DeGuerin, Durst’s defense attorney, argued that Kuperman only waivered on the certainty of the caller’s identity after being questioned by investigators in 2015.

“What you told the movie producers (of HBO’s ‘The Jinx’) was that you felt like the police were trying to get you to change your story,” DeGuerin said.

“Yes,” Kuperman replied, explaining that he didn’t feel pressured by investigators, only that “they wanted me to be sure that it was indeed Kathleen Durst who called me.”

To prosecutors, the significance of the call is less about Kathleen and more about Berman.

Could it have been someone else on the line — possibly even Berman?

That theory got bolstered this week when Nathan Chavin connected several dots for the prosecution. First, testifying that Berman told him Robert Durst killed his wife. Then, saying Durst confessed to him in 2014 that he killed Berman to keep her quiet.

“I had to.
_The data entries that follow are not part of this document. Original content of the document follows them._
-- ==== Sys2Proof/Machine/State.lean ====
section
/-! DEFINITION. The state of the SL4916 as plain data, the reasons a step can stop, and the state after reset.
Registers are kept in three sparse files keyed by address (`regs`, `shadow`, and the castle capture in `scan`);
what no register holds stands in the structures of each chapter. Instants and durations are counted in 2^-16 ns. -/
namespace Sys2Proof.Machine

/-! ## Venue time and moves (chapter 02) -/

/-- What a port has heard of a grandmaster: the data set in comparison order, stepsRemoved, whether it came over UDP/IPv4, and
the local instant at which it lapses (R33; log entry 119). -/
structure Announce where
  dataset : List Nat
  steps : Nat
  udp : Bool
  until_ : Nat
  deriving DecidableEq, Repr

/-- The Venue Time core and port stage. Instants and durations are in 2^-16 ns. -/
structure TimeSt where
  /-- The VT counter with its fraction (R25). -/
  vt : Vt
  /-- Local time since reset, which no VT step moves: rate limits, HOLD_S, IDLE_S and ages count in it. -/
  uptime : Nat
  /-- The last frequency estimate, in 2^-16 ppm of REF; 0 is the nominal rate (R41, R43). -/
  freq : Int
  /-- Consecutive measurements within 100 ns in ACQUIRE (Table 2.2). -/
  lockRun : Nat
  /-- Consecutive measurements beyond 1 µs in LOCKED (Table 2.2). -/
  lostRun : Nat
  /-- Measurement intervals without a valid measurement (LOSS_N). -/
  missed : Nat
  /-- A VT step that waits for the next castling point that applies groups (R38). -/
  stepDue : Option Int
  /-- A genlock epoch that waits for the castling point (R48). -/
  epochDue : Option Nat
  /-- A FOLLOW announcement (grid point, period) that waits for the castling point (R56). -/
  followDue : Option (Nat × Nat)
  /-- The full handle the session of FOLLOW_SESSION held when the field was last applied; 0 when none was open (R59, R314). -/
  followHandle : Nat
  /-- FOLLOW_SESSION has been written since a setup instant last captured SCAN_MODE, and its capture waits to be applied (R59). -/
  followWritten : Bool
  followTaken : Bool
  /-- The first accepted GENLOCK_IN edge of this ACQUIRE has been taken (R48). -/
  genTaken : Bool
  /-- Local instant from which the 2 s of R46 count: the last accepted PPS_IN edge, the selection of GM_PPS, or the boot. -/
  ppsFrom : Nat
  /-- EV_PPS_MISSING has been raised for the absence in progress (R46). -/
  ppsAbsent : Bool
  /-- TOD_SET's seconds value, carried by the next PPS_IN edge under GM_PPS (R45). -/
  todDue : Option Nat
  /-- The whole second that TOD_SET gave an accepted PPS_IN edge, and that edge's local instant: later edges count from it (R45). -/
  todRef : Option (Nat × Nat)
  /-- Local instant at which HOLDOVER was entered (TIME_STAT.HOLD_S). -/
  holdFrom : Nat
  /-- HOLDOVER was entered after lock with TOD_VALID = 1 (clockClass 7, R44). -/
  heldGood : Bool
  /-- What each port last announced (R33). -/
  announce : List (Nat × Announce)
  /-- The current delay measurement of each port, in 2^-16 ns (R34). -/
  delay : List (Nat × Nat)
  /-- The local instant before which each port sends no further delay request (R34). -/
  delayNext : List (Nat × Nat)
  /-- Ports that the device has left for want of Sync and that have delivered none since (R35). -/
  syncDead : List Nat
  /-- The local instant at which the PPS_OUT pulse in progress ends (R47). -/
  ppsLowAt : Nat
  /-- The next sequenceId of the PTP messages the device originates, by 16 × port + messageType (log entry 120). -/
  ptpSeq : List (Nat × Nat)
  /-- The floor that R19 has let SYS_STATE.FLOOR rise to; it reads the lower of this and the floor whose units work. -/
  floor : Nat
  deriving DecidableEq, Repr

/-- A waiting entry of the move table: its instant in whole ns, action code and argument (Table 2.5). -/
structure Move where
  inst : Nat
  action : Byte
  arg : Word
  /-- A VT step has passed over its instant: it is examined under R65 with its new lateness (R69). -/
  passed : Bool
  deriving DecidableEq, Repr

/-! ## Frame boards and the pixel pipeline (chapter 03) -/

/-- A frame board (R76). `frame = none` is EMPTY. -/
structure Board where
  frame : Option Word
  ready : Bool
  showing : Bool
  held : Bool
  /-- Target in 2^-16 ns; none for a held frame without a FLIP (R77). -/
  target : Option Nat
  /-- Deadline in 2^-16 ns (R78). -/
  deadline : Option Nat
  /-- The presentation time that the target maps, in whole ns (R51, R53); none for when = 0, a held frame and a FLIP. -/
  pres : Option Nat
  /-- Made composable by PATCH: not a complete frame (R85). -/
  patched : Bool
  /-- READY at its deadline, which has passed (R84). -/
  met : Bool
  /-- Coverage bits by sample slot; an unlisted slot is uncovered (R75). -/
  cov : List (Nat × Bool)
  deriving DecidableEq, Repr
It was her or me,” Durst said, according to Chavin, as reported by the Los Angeles Times. “I had no choice.”

The defense has called Chavin less than reliable, indicating they may try at trial to call to the stand a New York Times reporter who interviewed Chavin. The defense believes Chavin’s interview with the Times might conflict with his testimony.

Despite this week’s drama, the Durst case is still in its infancy. A preliminary hearing isn’t expected until later this year.

A trial likely wouldn’t come until 2018.

On consecutive days this week, Durst — who has shed his wheelchair and now walks into court under his own power — turned in his chair to scan the 50 or so spectators in the courtroom.

If he was nervous, it didn’t show. After all, Durst has been here before. And he has yet to lose.